Von 9 bis 15 Uhr lerne ich, und dann mache ich andere Sachen. Es fällt mir schwer, Pausen zu machen, aber das ist etwas, das ich ändern muss. Ich mache nur kleine Pausen, weil ich nicht hinterherhinken will. Wenn man etwas will, muss man sich anstrengen, um das Beste daraus zu machen.

Online-Lernen kann schwierig sein. Wie bist Du während des Kurses motiviert geblieben? 

Dafür hat der Kursleiter Rein gesorgt. Er war mit das Beste an diesem Kurs. Er hat dafür gesorgt, dass alle mitkamen. Er hat uns allen wirklich geholfen – sehr geduldig, sehr verständnisvoll, einfach toll.

Er wollte wirklich, dass wir es alle schaffen – und wir haben es alle geschafft! Alle von uns haben jetzt das volle Programm absolviert.

Gab es während des Orientierungskurses Herausforderungen, die besonders in Erinnerung geblieben sind?

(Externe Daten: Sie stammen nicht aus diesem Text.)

-- ==== Sys2Proof/Laws/Tick.lean ====
section
/-! SUPPORT. What the shared operations of the device tick and of the trigger unit do: a part taken ahead of its tick, a player's
part, and the bindings that an event reaches. -/

namespace Sys2Proof.Machine

set_option Elab.async false

/-! ### Parts of a tick -/

theorem State.moving_of {s : State} (h : s.power.state = .active ∨ s.power.state = .waking) : s.moving = true := by
  rcases h with h | h <;> simp [State.moving, h]

theorem State.awake_of {s : State} (h : s.power.state ≠ .standby) : s.awake = true := by simpa [State.awake] using h

/-- A part of the coming tick that is due and not yet taken is taken, at the moment of the tick. -/
theorem State.ahead_due {s : State} {part : TickPart} {due : Bool} {f : State → State} (hd : due = true)
    (ht : part ∉ s.clocks.taken) :
    s.ahead part due f =
      f { s with
          clocks := { s.clocks with
                      now := max s.clocks.now s.clocks.deviceDue
                      taken := part :: s.clocks.taken } } := by
  unfold State.ahead
  rw [if_pos hd]
  exact if_neg ht

/-- A part that is not due leaves the state as it is. -/
theorem State.ahead_not_due {s : State} {part : TickPart} {due : Bool} {f : State → State} (hd : due = false) :
    s.ahead part due f = s := by
  unfold State.ahead
  rw [hd]
  rfl

/-- A part that has been taken is not taken again. -/
theorem State.takePart_taken {s : State} {part : TickPart} {f : State → State} (h : part ∈ s.clocks.taken) :
    s.takePart part f = s := if_pos h

theorem State.takePart_free {s : State} {part : TickPart} {f : State → State} (h : part ∉ s.clocks.taken) :
    s.takePart part f = f (s.setClocks { s.clocks with taken := part :: s.clocks.taken }) := if_neg h

/-! ### The sense tick beside the entries to STANDBY and ACTIVE (R153, R167) -/

theorem State.senseBegun_iff {s : State} :
    s.senseBegun = true ↔ .sense ∉ s.clocks.taken ∧ ∃ c : ChannelId, .channel c ∈ s.clocks.taken := by
  simp [State.senseBegun]

theorem State.samplesDue_iff {s : State} :
    s.samplesDue = true ↔ s.power.state ≠ .standby ∧ s.sense.phase = 9 ∧ .sense ∉ s.clocks.taken ∧
      ∃ c : ChannelId, .channel c ∉ s.clocks.taken := by
  simp [State.samplesDue, State.senseDue, State.awake, and_assoc]

/-- The entry to ACTIVE finds no sample due: nothing is sampled before it. -/
theorem State.sampleFirst_none {s : State} {codes : Tab (BitVec 12) 6} {ch : Choices}
    (h : (s.wakingEnds && s.samplesDue) = false) : s.sampleFirst codes ch = s := by
  unfold State.sampleFirst
  rw [h]
  rfl

/-- Only a part that sleeps enters STANDBY. -/
theorem State.standbyCheck_awake {s : State} (h : s.power.state ≠ .sleeping) : s.standbyCheck = s := by
  unfold State.standbyCheck
  split
  · exact if_neg (by simp [State.atRest, h])
  · rfl

/-- A sense tick that has been begun keeps the part from STANDBY. -/
theorem State.standbyCheck_begun {s : State} (h : s.senseBegun = true) : s.standbyCheck = s := by
  unfold State.standbyCheck
  split
  · exact if_neg (by simp [State.atRest, h])
  · rfl

/-! ### Players at a tick -/

/-- A player's tick at which it does not end. -/
theorem State.tickPlayer_of {s : State} {p : PlayerId} {ch : Choices} (h : s.moving = true)
    (he : (s.players[p].tick p s.pattern).ended = false) :
    s.tickPlayer p ch =
      (s.setPlayer p (s.players[p].tick p s.pattern).player).postAll (s.players[p].tick p s.pattern).early := by
  unfold State.tickPlayer
  rw [if_pos h]
  unfold State.postEnd
  exact if_neg (by rw [he]; exact Bool.false_ne_true)

/-- All that a step which names an outcome of a player does when the coming tick has that outcome and the player does not end. -/
theorem State.aheadPlayer {s : State} {p : PlayerId} {ch : Choices} {f : PlayerTick → Bool} {r : PlayerTick}
    (hm : s.power.state = .active ∨ s.power.state = .waking) (ht : .player p ∉ s.clocks.taken)
    (hr : s.players[p].tick p s.pattern = r) (hf : f r = true) (he : r.ended = false) :
    s.ahead (.player p) (f (s.coming p)) (fun t => t.tickPlayer p ch) =
      { s with
        players := s.players.put p r.player
        link := s.link.posted r.early
        clocks := { s.clocks with
                    now := max s.clocks.now s.clocks.deviceDue
                    taken := .player p :: s.clocks.taken } } := by
  have hc : s.coming p = r := by
    unfold State.coming
    rw [if_pos (State.moving_of hm)]
    exact hr
  have H : ∀ t : State, t.power = s.power → t.players = s.players → t.pattern = s.pattern → t.link = s.link →
      t.tickPlayer p ch = { t with players := t.players.put p r.player, link := s.link.posted r.early } := by
    intro t e1 e2 e3 e5
    have e4 : t.players[p].tick p t.pattern = r := by rw [e2, e3]; exact hr
    rw [State.tickPlayer_of (State.moving_of (by rw [e1]; exact hm)) (by rw [e4]; exact he), e4, State.postAll_eq]
    rw [← e5]
    rfl
  exact (State.ahead_due (by rw [hc]; exact hf) ht).trans (H _ rfl rfl rfl rfl)

/-! ### Settings taken -/

theorem Player.applied_settings (x : Player) (st : Settings) (pm : PatternMemory) : (x.applied st pm).settings = st := by
  unfold Player.applied
  cases x.state <;> dsimp only <;> cases st.endPoint (pm.durationOf st) <;> rfl

theorem Player.applied_staged (x : Player) (st : Settings) (pm : PatternMemory) : (x.applied st pm).staged = none := by
  unfold Player.applied
  cases x.state <;> dsimp only <;> cases st.endPoint (pm.durationOf st) <;> rfl

/-- What a take posts, as the statements write it (R95). -/
theorem LinkState.posted_stagedNotice (k : LinkState) (p : PlayerId) (point : TakePoint) (y : Player) :
    k.posted (stagedNotice p point y) =
      if y.settings.endNotice then
        k.post .stagedApplied
          [BitVec.ofNat 8 p.val, BitVec.ofNat 8 point.code, BitVec.ofNat 8 (y.elapsed / 16777216),
            BitVec.ofNat 8 (y.elapsed / 65536), BitVec.ofNat 8 (y.elapsed / 256), BitVec.ofNat 8 y.elapsed]
      else k := by
  unfold stagedNotice
  cases y.settings.endNotice <;> rfl

/-! ### Events -/

/-- A binding answers an event when it is in use, enabled and names the source. -/
theorem State.answering_eq_some {s : State} {src : SourceId} {i : BindingId} {b : Binding} :
    s.answering src i = some b ↔ s.bindings[i] = some b ∧ b.enabled = true ∧ b.source = src := by
  unfold State.answering
  cases h : s.bindings[i] with
  | none => simp
  | some d =>
    by_cases hd : d.enabled = true ∧ d.source = src <;> simp [hd] <;> aesop

theorem State.handAll_skip {s : State} {n : Tally} {src : SourceId} {i : BindingId} {is : List BindingId}
    (h : s.answering src i = none) : s.handAll n src (i :: is) = s.handAll n src is := by
  simp only [State.handAll, h]

theorem State.handAll_hand {s : State} {n : Tally} {src : SourceId} {i : BindingId} {is : List BindingId} {b : Binding}
    (h : s.answering src i = some b) :
    s.handAll n src (i :: is) = (s.handBinding n i b).1.handAll (s.handBinding n i b).2 src is := by
  simp only [State.handAll, h]

/-- An event that no binding answers changes nothing. -/
theorem State.handAll_none {s : State} {n : Tally} {src : SourceId} {is : List BindingId}
    (h : ∀ i ∈ is, s.answering src i = none) : s.handAll n src is = (s, n) := by
  induction is with
  | nil => rfl
  | cons i is ih => rw [State.handAll_skip (h i (by simp)), ih fun j hj => h j (by simp [hj])]

theorem State.applyEvent_none {s : State} {src : SourceId} (h : ∀ i : BindingId, s.answering src i = none) :
    s.applyEvent src = s := by
  unfold State.applyEvent State.applyCounted
  rw [State.handAll_none fun i _ => h i]

end Sys2Proof.Machine
end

Menschen mit Vorkenntnissen können einen einschüchtern, wenn man überhaupt keine Kenntnisse hat. Man kann sich wirklich unsicher fühlen, wenn man sich mit etwas auseinandersetzt, das für einen selbst schwierig ist, aber nicht für alle anderen.

Wie hast Du diese Bedenken überwunden?

Ich weiß, dass manche Leute mehr wissen als ich, dass manche Leute schneller lernen als ich. Aber egal, wie langsam ich glaube, dass ich bin, jemand ist langsamer. Es ist wichtig konzentriert zu bleiben, das zu lernen, was man lernen will und einfach immer weiter zu lernen.

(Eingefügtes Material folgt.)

-- ==== Sys2Proof/Tests/Slice0.lean ====
section
/-! SUPPORT. The model's own tests: the operand check, the worked cases of the manual, and for each obligation with premises
states and operands that meet them, at the ends of their ranges. -/

namespace Sys2Proof.Tests

set_option Elab.async false

open Sys2Proof Sys2Proof.Machine

/-! ### Small states -/

/-- The state after one command. -/
def after (c : Instr) (s : State) : State :=
  match exec c s with
  | .next t => t
  | .fault _ => s
  | .refused _ => s

/-- The link message that the tests send, with TAG 7. -/
def note (kind : Byte) (payload : List Byte) : LinkMsg := ⟨7, kind, payload⟩

/-- A state whose buffer holds that message alone. -/
def mail (kind : Byte) (payload : List Byte) (s : State) : State :=
  s.setLink { s.link with buffer := [note kind payload] }

/-- The reply payloads after a link command. -/
def answers (c : Instr) (kind : Byte) (payload : List Byte) (s : State) : List (List Byte) :=
  (after c (mail kind payload s)).link.replies.map Reply.payload

/-- The kinds of the notices after a command. -/
def told (c : Instr) (s : State) : List NoticeKind := (after c s).link.notices.map Notice.kind

/-- A state with no notice waiting. -/
def quiet (s : State) : State := s.setLink { s.link with notices := [] }

/-- Eight replies wait. -/
def full (s : State) : State := s.setLink { s.link with replies := List.replicate 8 ⟨0, 0x81, [0]⟩ }

def inState (p : PowerState) (s : State) : State := s.setPower { s.power with state := p }

/-- Bytes that arrive one after another from the start of the clock. -/
def bytesAt : Nat → List Byte → List RxByte
  | _, [] => []
  | t, b :: bs => ⟨b, false, t + 40⟩ :: bytesAt (t + 40) bs

/-- A lane of four nodes as a power-on LANE_SETUP leaves it. -/
def fourNodes : Lane :=
  { Lane.reset with
    nodeCount := 4
    front := darkEntries 4
    back := darkEntries 4
    lastSent := List.replicate 4 none
    faults := List.replicate 4 0 }

/-- Lane 0 has four nodes, and zone 0 covers them. -/
def cabin : State := quiet ((State.reset.setLane 0 fourNodes).setZone 0 ⟨true, 0, 0, 4, 0, 255, .showAll⟩)

def laneIn (st : LaneState) (s : State) : State := s.setLane 0 { s.lanes[(0 : LaneId)] with state := st }

def lamp : LayerRec := ⟨.steady, 0, 3, .solid ⟨4095, 1800, 300⟩, .replace, 255, none, .linear, 0, 10, 10⟩

/-- Layer 5 stands on zone 0. -/
def lamped (x : LayerRec) : State := (cabin.setLayer 5 (some x)).setStack 0 [5]

/-- Track 2 has 20 keyframes, 0 to 19 ms. -/
def tracked : State := cabin.setPattern (State.reset.pattern.create 2 20)

def settings : Settings := ⟨some 2, .once, 256, 0, 0, .ignore, none, 10000, true⟩

def newSettings : Settings := ⟨some 2, .once, 64, 0, 5, .extend, some 19, 100, true⟩

/-- Player 3 runs track 2. -/
def playing (st : Settings) (now : PlayerState) (e : Nat) : State :=
  tracked.setPlayer 3 ⟨st, now, e, false, none, none⟩

/-- Values that pass colours through, at 18 mA. -/
def plainSet : CalSet := ⟨4096, 0, 0, 0, 4096, 0, 0, 0, 4096, 0, 0, 0, 180, 180, 180⟩

/-- A layer of zone 0 shows player 3, and a job of lane 0 reads the track. -/
def composing : State :=
  let s := (((playing settings .running 0).setWorking 0 plainSet).setLayer 5
    (some { lamp with source := .track 3 })).setStack 0 [5]
  s.setEngine ⟨[], some (s.newJob ⟨0, false⟩)⟩

/-- A frame of lane 0 that has sent `n` slots. -/
def frameAt (n : Nat) : Frame := ⟨0, false, false, false, false, n, List.replicate 4 (some .hold)⟩

def withFrame (f : Frame) (s : State) : State := s.setLane 0 { s.lanes[(0 : LaneId)] with frame := some f }

def sagging (s : State) : State := s.setSense { s.sense with supply := { s.sense.supply with state := .sag } }

def senseTickNext (s : State) : State := s.setSense { s.sense with phase := 9 }

def codes (n : Nat) : Tab (BitVec 12) 6 := Vector.replicate 6 (BitVec.ofNat 12 n)

/-! ### The operand check refuses ill-formed commands -/

theorem test_wf_empty_arrival : (Instr.messageReceived []).wf = false := by decide

theorem test_wf_crowded_bytes : (Instr.receiveFault [⟨0xC3, false, 40⟩, ⟨2, false, 79⟩]).wf = false := by decide

theorem test_wf_spaced_bytes : (Instr.messageReceived (bytesAt 0 [0xC3, 2, 7, 1, 0xF6])).wf = true := by decide

theorem test_wf_lane_named_twice :
    (Instr.wakingComplete ⟨false, [1, 1], false⟩).wf = false ∧ (Instr.tailEntry 0 ⟨false, [1, 1], false⟩).wf = false ∧
      (Instr.tailRunOut 0 ⟨false, [1, 1], false⟩).wf = false ∧
      (Instr.senseTick (codes 0) ⟨false, [1, 1], false⟩).wf = false ∧
      (Instr.supplyStateChange 0 ⟨false, [1, 1], false⟩).wf = false ∧
      (Instr.bandEntry 0 ⟨false, [1, 1], false⟩).wf = false := by decide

Das ist die Chance, die ich habe. Ich wollte das Programm nicht beenden und am Ende nichts dazugelernt haben. Wenn ich auch nur 50 Prozent lerne, werde ich dafür sorgen, dass ich eben diese 50 Prozent lerne. Ja, ich könnte zu ChatGPT gehen und Antworten finden, aber ich möchte wirklich verstehen, was ich tue. Ich möchte sichergehen, dass ich etwas in der Hand habe.

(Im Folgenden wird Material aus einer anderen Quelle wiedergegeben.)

-- ==== Sys2Proof/Syntax.lean ====
section
/-! DEFINITION. The commands the module takes: one constructor for each row of the table of operations and events, with
the operands the rules of the spec give it, and the plain data of those operands. -/

namespace Sys2Proof

/-- A lane, half of the module's computing (R19). -/
inductive Lane | a | b
deriving DecidableEq, Repr

/-- The other lane. -/
def Lane.other : Lane → Lane
  | .a => .b
  | .b => .a

/-- The lane as its bit in a data word: 0 A, 1 B. -/
def Lane.num : Lane → Nat
  | .a => 0
  | .b => 1

/-- A DC supply (R47). -/
inductive Bus | a | b
deriving DecidableEq, Repr

/-- A port Pnn, held as nn − 1. -/
abbrev PortNo := Fin 64

/-- A pair-set of a port (R142). -/
inductive PairSet | a | b
deriving DecidableEq, Repr

/-- The address and the UDP port a datagram came from; an IPv4 address is held as the IPv6 address that maps it. -/
structure Peer where
  addr : BitVec 128
  port : BitVec 16
deriving DecidableEq, Repr

/-- The way a Pliak packet reached the module, and where its reply goes (R76). -/
inductive Transport
  | uplinkA (peer : Peer)
  | uplinkB (peer : Peer)
  | service (peer : Peer)
  | doorbell
deriving DecidableEq, Repr

/-- The header of an authenticated request of an open session, as its datagram carries it (R78); `length` is LENGTH. -/
structure Req where
  session : BitVec 32
  seq : BitVec 64
  tag : BitVec 16
  length : BitVec 16
  transport : Transport
deriving DecidableEq, Repr

/-- A shared or lane reset domain that resets by itself (R19, R441). -/
inductive Dom | switch | meter | aio | can | laneA | laneB
deriving DecidableEq, Repr

/-- The domain's bit in `SYS_DOMAINS.IN_RESET` (R41). -/
def Dom.bit : Dom → Nat
  | .switch => 2
  | .meter => 3
  | .aio => 4
  | .can => 5
  | .laneA => 6
  | .laneB => 7

/-- The domain of a lane. -/
def Lane.dom : Lane → Dom
  | .a => .laneA
  | .b => .laneB

/-- What a point-table entry of an image is bound to (R289): a program variable of a task, or an item of a
resource. Loop items: 0 SP, 1 PV, 2 OUT. -/
inductive Binding
  | prog
  | loop (slot : Fin 1024) (item : Fin 3)
  | aio (ch : Fin 16)
  | can (ctl : Fin 4) (obj : Fin 128) (sig : Fin 512)
  | meterIn (inp : Fin 48) (item : Nat)
  | meterPort (port : PortNo) (item : Nat)
  | port (p : PortNo)
  | node (n : Fin 256)
  | group (g : Fin 256)
deriving DecidableEq, Repr

/-- A point-table entry as a program image defines it (R125, R271, R299). `writer` is the logical cell that writes
the entry's output, when it has one; `read` tells that the task only reads a SHARED point (R124). -/
structure PointDesc where
  entry : Fin 8192
  ptype : BitVec 5
  bind : Binding
  task : Fin 64
  dtype : BitVec 4
  retain : Bool
  shared : Bool
  writable : Bool
  init : BitVec 64
  writer : Option (Fin 256)
deriving DecidableEq, Repr

/-- A program language element (R270). Those from `ld` on are not supported. -/
inductive Element
  | st | fbd | sfc | program | functionBlock | function | cyclicTask | elementary | array | struct | enumeration | subrange
  | varSection | varGlobal | retain | nonRetain | constant | atLocation | boundedLoop | sfcQualifier | library
  | ld | il | class | interface | method | property | extends | implements | secondResource | singleTask | wstring | wchar
  | refTo | pointer | dynamicAllocation | persistent | varAccess | varConfig | sharedGlobal | recursion | otherFunction
deriving DecidableEq, Repr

Programmieren ist für mich jetzt entmystifiziert.

Auch wenn ich nicht direkt in die Programmierung einsteige, kann ich mir das anschauen und habe keine Angst mehr. Ich habe das Gefühl, dass ich weiß, worum es geht.

Welchen Rat würdest Du jemandem geben, der den Orientierungskurs beginnen möchte?

Man muss sich die Mühe machen, Dinge selbst herauszufinden, auch wenn es frustrierend sein kann. Wenn man später die Antwort selbst findet, gibt einem das den Antrieb, weiterzumachen. Und keine Panik:

Wenn du auf Herausforderungen stößt, gibt es viele Menschen, die dir helfen können. Nimm also Hilfe von Mentoren oder Dozenten an.

Und wenn jemand darüber nachdenkt, ob er sich bei Masterschool einschreiben soll oder nicht?

Probieren geht über studieren: Jeder, der etwas Neues versuchen möchte oder seine Zukunft verbessern will, egal ob es um einen Weg aus der Arbeitslosigkeit geht oder um bessere Chancen auf dem Arbeitsmarkt, sollte es ausprobieren.